The Press Democrat ·

Yogurt tubs to lawn chairs: Sonoma County’s new recycling life cycle

Environment

The Santa Rosa mateials recycling facility, which serves over 170,000 customers in 13 communities, handles up to 880,000 pounds per day of mixed recyclables. (Polypropylene Recycling Coalition)

One year ago, Recology poured $35 million into its Santa Rosa recycling plant. With 100 conveyor belts, optical scanners, and storage bunkers the size of small houses, the Materials Recovery Facility (MRF) was billed as one of the highest-capacity recycling operations on the West Coast.

The upgrade wasn’t just for show. It turned the plant into one of the few in California able to capture polypropylene — #5 plastic — the stuff in yogurt tubs, butter containers, takeout cups, and endless caps and lids. Before the upgrade, most of that plastic went to the landfill.

The fix came with help from The Recycling Partnership, a national nonprofit backed by consumer brands and industry groups that fund recycling upgrades across the country. Through its Polypropylene Recycling Coalition, the Partnership gave Recology a grant to install specialized sorting equipment.

“When we first engaged with Recology, the facility wasn’t able to sort polypropylene at all,” says Brittany LaValley, who works with the Partnership. “That grant helped them install the equipment to capture it and move it into the market for a second life.”

Where does it go after it leaves Sonoma County?
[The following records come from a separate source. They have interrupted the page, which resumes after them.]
/-- .fill count, size, value. -/
def Asm.fill (t : Option Tab) (ops : List (List Tok)) (a : Asm) : Option Asm :=
  match ops with
  | [c, s, v] =>
    (const a.env 0 (2 ^ 63 - 1) c).bind fun n => (const a.env 1 8 s).bind fun size =>
      if !([1, 2, 4, 8].contains size) then none
      else a.place.bind fun a => match t with
        | none => some (a.emit (List.replicate (n.toNat * size.toNat) 0))
        | some t => match dataItem t.env size.toNat v with
          | some (bs, []) => some (a.emit (List.replicate n.toNat bs).flatten)
          | _ => none
  | _ => none

/-! ## Tasks (R308) -/

/-- The fields of a section header and its bytes; the number is the section's ordinal modulo 16 (R50, R308). -/
def headerBytes (b : Body) (ordinal : Nat) : List Byte :=
  let w (i : Nat) : BitVec 8 := BitVec.ofNat 8 (b.waits.getD i 0)
  leBytes 8 (encodeHeader
    { dVA := w 0, dVL := w 1, dVS := w 2, dMX := w 3, dCP := w 4, dNM := w 5, num := BitVec.ofNat 4 ordinal,
      len := BitVec.ofNat 9 (3 * b.words) })

/-- Close the open section: a body of 0 words or of more than 170 is an error. -/
def Asm.closeSect (a : Asm) : Option Asm :=
  match a.task with
  | some ⟨n, some b⟩ =>
    if b.words = 0 ∨ 170 < b.words then none
    else some { a with
      secs := a.secs.modify 0 fun x => { x with bytes := x.bytes.take b.hdr ++ headerBytes b n ++ x.bytes.drop (b.hdr + 8) },
      heads := a.heads ++ [(b.hdr, b.words)], task := some ⟨n, none⟩ }
  | _ => some a

/-- The waits of .sect, each key at most once. -/
def waitKeys (e : Env) (ops : List (List Tok)) : Option (List Nat) :=
  let keys := ["VA", "VL", "VS", "MX", "CP", "NM"]
  (ops.foldl (fun (r : Option (List (String × Nat))) o => r.bind fun done => match o with
    | .ident k :: .sym "=" :: ts =>
      if !keys.contains (up k) || done.any (fun p => p.1 == up k) then none
      else (const e 0 255 ts).map fun v => done ++ [(up k, v.toNat)]
    | _ => none) (some [])).map fun done => keys.map fun k => ((List.find? (fun p => p.1 == k) done).map (·.2)).getD 0

def Asm.sect (ops : List (List Tok)) (a : Asm) : Option Asm :=
  match a.task with
  | none => none
  | some _ => a.closeSect.bind fun a => a.place.bind fun a => (waitKeys a.env ops).bind fun ws => match a.task with
    | some ⟨n, _⟩ => some { a.emit (leBytes 8 0) with task := some ⟨n + 1, some ⟨a.here, ws, 0⟩⟩ }
    | none => none

/-- The section offset that a word of the stream may transfer to, by the word's own offset. -/
def targetOf (pc : Nat) : Instr → Option Int
  | .br _ _ _ off => some (pc + 4 * off.toInt)
  | .loop _ off => some (pc + 4 * off.toInt)
  | .jmp (.off off) => some (pc + 4 * off.toInt)
  | .call (.off off) => some (pc + 4 * off.toInt)
  | _ => none

/-- A target within a task: a header, or a word of the current body (R308, R52). -/
def targetOk (heads : List (Nat × Nat)) (hdr : Nat) (t : Int) : Bool :=
  heads.any (fun h => (h.1 : Int) == t) ||
    heads.any fun h => h.1 == hdr && decide ((hdr : Int) + 8 ≤ t) && decide (t < hdr + 8 + 12 * h.2) && (t - hdr - 8) % 12 == 0

/-- A word: in .text, within a section of a task, or outside any task as a handler word (R254, R308). -/
def Asm.instr (t : Option Tab) (x : Source) (a : Asm) : Option Asm :=
  if a.cur ≠ 0 then none
  else a.place.bind fun a =>
    let body := a.task.bind TaskSt.body
    let a1 : Option Asm := match a.task, body with
      | some k, some b => some { a with task := some { k with body := some { b with words := b.words + 1 } } }
      | some _, none => none
      | none, _ => some a
    a1.bind fun a1 => match t with
      | none => some (a1.emit (leBytes 12 0))
      | some t => (assemble t.env 0 a.here x).bind fun w =>
          let ok : Bool := match body, decodeWord w.word with
            | none, _ => !Machine.handlerBad w.word
            | some b, .ok i => !w.rels.isEmpty || ((targetOf a.here i).map (targetOk t.heads b.hdr)).getD true
            | some _, .error _ => true
          if ok then some ((a1.relocate a.here w.rels).emit (leBytes 12 w.word)) else none

/-! ## Blocks: .ecb, .tpl, .launch (R309, R310, R312) -/

def setBits (w lo n v : Nat) : Nat := w - w / 2 ^ lo % 2 ^ n * 2 ^ lo + v % 2 ^ n * 2 ^ lo

/-- Set bits [lo + n − 1 : lo] of a doubleword; a later setting replaces an earlier one. -/
def Block.set (b : Block) (i lo n v : Nat) : Block :=
  { b with words := b.words.modify i fun w => setBits w lo n v,
           rels := b.rels.filter fun r => !(r.at_ == 8 * i && decide (lo < r.lo + widthOf r.type) && decide (r.lo < lo + n)) }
LaValley points to reclaimers in Oregon, Nevada, Southern California, and even British Columbia. “Right now, polypropylene is being turned into durable goods like lawn furniture, plastic lumber, even railroad ties,” she says.

It’s not a perfect loop — your butter tub isn’t becoming another butter tub just yet — but it’s progress. And progress matters, because California law now requires a 65% recycling rate for single-use packaging and foodware by 2032. New rules under SB 343 will also tighten up labeling so only materials that can actually be recycled get that familiar chasing-arrows symbol.

LaValley thinks those changes will matter to everyday residents. “Consumers shouldn’t feel like the entire success or failure of recycling rests on their shoulders,” she says. “The system is complex. But what we’re seeing in Sonoma County shows that investment and innovation can make it better.”

Still, the future isn’t simple. In Rohnert Park, a company called Resynergi has applied to build a facility that uses pyrolysis — a heat-based process sometimes called “chemical recycling” — to turn plastics into oil. Neighbors worry about emissions and health risks, with some calling it incineration in disguise.

LaValley doesn’t dismiss those concerns. “We need to be diligent in understanding new technologies,” she says. “But innovation is absolutely needed. Recycling is never going to be perfect — the challenge is too big — but it can keep getting better.”

One year in, Sonoma County’s $35 million bet on recycling is humming along. The plant is processing nearly 900,000 pounds of material a day and capturing plastics that used to be trash. Whether that momentum carries forward — and whether residents embrace the next wave of recycling technology — will decide if the investment becomes a model or just a moment.